Current interruption in SF6-free switchgear

Introduction

All transmission and distribution (T&D) switchgear needs dedicated media for insulation and arc extinction. While at the distribution end of the voltage range solid materials and air fulfil the electric insulation function frequently, and switching is mostly performed with vacuum circuit breakers, sulphur hexafluoride (SF6) is dominating the transmission voltage ratings since the 1970s. SF6 gas has properties that combine insulation and switching capability up to the highest levels. During the past decades, however, it is recognised that SF6 is a major greenhouse gas, having a CO2 global warming potential (GWP) equivalent of 23 500 ^[1], which leads to growing environmental concern, materialised in a multitude of regulations regarding its use.

In the electrical power industry, SF6 is primarily used for the electrical insulation in T&D equipment, with the largest quantities used in high-voltage gas-insulated switchgear (GIS).
Alternatives to SF6 in switchgear must serve one of two functions:

1. External electric insulation of vacuum interrupters. This approach is a long standing one applied in distribution and is penetrating (sub)transmission switchgear up to 170 kV at present. The insulation medium is mostly natural-origin gas with pressure depending on the voltage level.
2. Switching and electric insulation with a pressurised gaseous medium. This is mostly a mixture of CO2 as a carrier gas, with an addition of O2 and (but not always) a synthetic fluorinated compound with a GWP much lower than SF6. In this case, the gas mixture has an active role in current interruption. At the time of writing this document, this principle can be found in products in a voltage range of 10 –170 kV and is applied in all switchgear: circuit breakers, load break-, (high-speed) earthing- and disconnecting switches.

Technology

Chapters 1–5 of the Technical Brochure highlight the technical/physical challenges and how they are met in SF₆-free switchgear.

In chapter 1, various gases are introduced, along with their thermodynamic properties that are essential to their functions in practical devices. Because of the high boiling points of the fluorinated additives, only a small percentage of these additives can be applied in the mixture to ensure low-temperature application of the products.

• Key conclusions: Like SF6, there are limitations in applicability of alternative gas mixtures based on C4-FN or C5-FK with respect to liquefaction at very low operating ambient temperatures. Limitations for C4-FN-based mixtures in HV apparatus as well as in the case of using C5-FK in MV devices are reported at around -30°C. For C5-FK in HV-circuit breakers, the limitation is published to be around -5°C, but also pilot installations for passive elements like busbars are reported to be applicable down to -25°C.
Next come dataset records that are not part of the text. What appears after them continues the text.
-- ==== Sys2Proof/Machine/Reduction.lean ====
section
/-!
DEFINITION. Gradient reduction and re-sharding: requests, the four passes, stragglers and the overnight carry,
hangs, buffers, digests (R246 to R272), ALLGATHER and PERMUTE (R293 to R304).
-/

namespace Sys2Proof.Machine

/-! ### Routes, hops and the home hub -/

/-- A RED register field at the channel's home hub. -/
def State.red (s : State) (f : Fld) (c : Nat) : Nat := s.get f (s.chanHome c) c
def State.redPut (s : State) (f : Fld) (v c : Nat) : State := s.put f v (s.chanHome c) c
def State.redCount (s : State) (f : Fld) (n c : Nat) : State := if n = 0 then s else s.count f n (s.chanHome c) c

/-- The partition of a channel's member, as a requester (R26). -/
def State.redWho (s : State) (c : Nat) : Who := { die := s.chanHome c, part := some (s.partOfChan c) }

/-- The region code of a channel's RED group (R41). -/
def redRegion (c : Nat) : Nat := 0x20 + c / 8

/-- R269: the version of a hop; seam and hub-local hops count as version 2. -/
def State.hopVer (s : State) (hop : Nat) : Nat :=
  if hop ≥ 0x10 then 2 else s.get R.PEER_STATUS_VERSION (hop / 8) hop

/-- The lower of the versions of a channel's two hops. -/
def State.chanVer (s : State) (c : Nat) : Nat :=
  min (s.hopVer (s.red R.RED_CH_ROUTE_IN_HOP c)) (s.hopVer (s.red R.RED_CH_ROUTE_OUT_HOP c))

/-- R269: does a reduction of the channel use BS16? -/
def State.chanBs16 (s : State) (c : Nat) : Bool :=
  decide (s.members? c > 1) && s.red R.RED_CH_TIMING_WIRE c == 1 && s.red R.RED_CH_STATUS_RING_VER c == 2 &&
  s.chanVer c == 2

/-- May frames leave on a hop now? A peer port that is down holds them across its retraining (R270), the seam
until it is trained. -/
def State.hopUp (s : State) (hop : Nat) : Bool :=
  if hop < 16 then s.flag R.PEER_STATUS_UP (hop / 8) hop else if hop = 0x10 then s.seamTrained else true

def hopKey (hub hop : Nat) : Nat := hub * 32 + hop

/-- Send a partition's frame on a hop, or hold it until the hop is up. -/
def State.sendHop (s : State) (hub hop part : Nat) (f : Frame) : State :=
  let o := Out.ring hub hop [f.channel, f.pass] f.bytes
  if s.hopUp hop then
    (if hop < 16 then s.count R.PEER_TX_BYTES_COUNT f.size (hop / 8) hop else s).send o
  else { s with waitTx := nset (hopKey hub hop) (ngetD s.waitTx (hopKey hub hop) [] ++ [(part, o)]) s.waitTx }

/-- Send what waited for a hop, now that it is up. -/
def State.flushHop (s : State) (hub hop : Nat) : State :=
  let l := ngetD s.waitTx (hopKey hub hop) []
  let s : State := { s with waitTx := nerase (hopKey hub hop) s.waitTx }
  l.foldl (fun s x =>
    match x.2 with
    | .ring _ _ _ b => (if hop < 16 then s.count R.PEER_TX_BYTES_COUNT b.length (hop / 8) hop else s).send x.2
    | o => s.send o) s

/-! ### Buffers (R264) -/

/-- Does a STREAM gather at the head hold up the first frame (R296)? It waits at the hop, in no buffer. -/
def Chan.slotWait (h : Chan) : Bool := match h.head with | some x => x.op == 3 && decide (0 < x.rneed) && !h.inq.isEmpty | none => false

/-- Bytes that frames take in a RED_BUFFER. -/
def heldBytes (l : List HeldFrame) : Nat := l.foldl (fun n x => if x.loc.isNone then n + x.f.size else n) 0

/-- Bytes that a channel holds in its group's RED_BUFFER. -/
def Chan.held (h : Chan) : Nat :=
  (if h.slotWait then 0 else heldBytes h.inq) + (match h.head with | some x => heldBytes x.kept | none => 0) +
  h.done.foldl (fun n x => n + heldBytes x.kept) 0 +
  h.carry.foldl (fun n e => if e.loc.isNone then n + 4 * e.vals.length else n) 0

/-- The channels of a channel's group. -/
def groupChans (c : Nat) : List Nat := (List.range 8).map (fun i => c / 8 * 8 + i)

/-- Bytes that a group's channels hold in its RED_BUFFER. -/
def State.groupHeld (s : State) (c : Nat) : Nat := (groupChans c).foldl (fun n i => n + (s.chan i).held) 0

/-- R264: bytes of the group's RED_BUFFER carve-out on the home hub. -/
def State.redRoom (s : State) (c : Nat) : Nat :=
  (s.carves.filter (fun x => x.kind == 3 && x.owner == redRegion c && addrDie x.base == s.chanHome c)).foldl
    (fun n x => n + x.size) 0

/-- A carve-out among others in BASE order. -/
def insertCarve (x : Carve) : List Carve → List Carve
  | [] => [x]
  | y :: t => if x.base ≤ y.base then x :: y :: t else y :: insertCarve x t

/-- R264: the group's SPILL carve-outs in DRAM of the same half, in BASE order. -/
def State.redSpillCarves (s : State) (c : Nat) : List Carve :=
  (s.carves.filter (fun x => x.kind == 2 && x.owner == redRegion c && hubOf (addrDie x.base) == s.chanHome c)).foldr insertCarve []

/-- What a channel has in SPILL carve-outs, as (address, bytes). -/
def Chan.spilt (h : Chan) : List (Nat × Nat) :=
  let fr (l : List HeldFrame) : List (Nat × Nat) := l.filterMap (fun x => x.loc.map (fun a => (a, x.f.size)))
  fr h.inq ++ (match h.head with | some x => fr x.kept | none => []) ++ h.done.flatMap (fun x => fr x.kept) ++
  h.carry.filterMap (fun e => e.loc.map (fun a => (a, 4 * e.vals.length)))

/-- R264: where a frame goes in the group's SPILL carve-outs: the first in BASE order with room, at its lowest free 64-byte
offset (DESIGN CHOICE, log 93); none where they are full. -/
def State.spillPlace (s : State) (c size : Nat) : Option Nat :=
  let used := (groupChans c).flatMap (fun i => (s.chan i).spilt)
  (s.redSpillCarves c).findSome? fun x =>
    (([x.base] ++ used.map (fun u => roundUp (u.1 + u.2) 64)).filter (fun a =>
      decide (x.base ≤ a) && decide (a + size ≤ x.base + x.size) && used.all (fun u => !overlap u.1 u.2 a size))).min?

/-- RED_WEAVE_BYTES counts at the hub of the die whose memory is reached (R271). -/
def State.countWeave (s : State) (c a n : Nat) : State :=
  if isComp (addrDie a) then s.count R.RED_WEAVE_BYTES_COUNT n (hubOf (addrDie a)) c else s

/-- A frame is stored plainly in a SPILL carve-out, and counted (R264). -/
def State.spillStore (s : State) (c a : Nat) (b : List Byte) : State :=
  (((s.store (s.redWho c) a b).1).countWeave c a b.length).redCount R.RED_SPILLED_COUNT 1 c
In chapter 2, critical interruption parameters of SF₆-free gas circuit breakers are compared with those of SF6. Actual measurements of transient gas pressure, arc conductivity, post-arc current, arc voltage and dielectric recovery are assessed regarding their impact on performance and compared with SF₆. As a general conclusion, none of the SF6-alternative mixtures can directly match the performance of SF6, but by increasing the operational pressure from around 0.6 to 0.8 – 0.9 MPa and some adaptions in the lay-out of the arcing chamber and overall dimensions in HV circuit breakers and GIS, similar performance is reported. The content of the fluorinated constituent in high-voltage components, when present, is 3 - 8%. CO2 gas is reported to be the optimum carrier gas, whereas several percent of O2 is added (in most cases) to reduce soot and CO formation by arcing.

• Key conclusions: Current interruption using those low-GWP mixtures pose special challenges regarding some switching duties (e.g., the short-line faults). There is a manufacturer consensus that in comparison to SF6 circuit breakers, those challenges can be solved with moderate efforts like, for example, small design changes, higher filling pressures or increased opening speed.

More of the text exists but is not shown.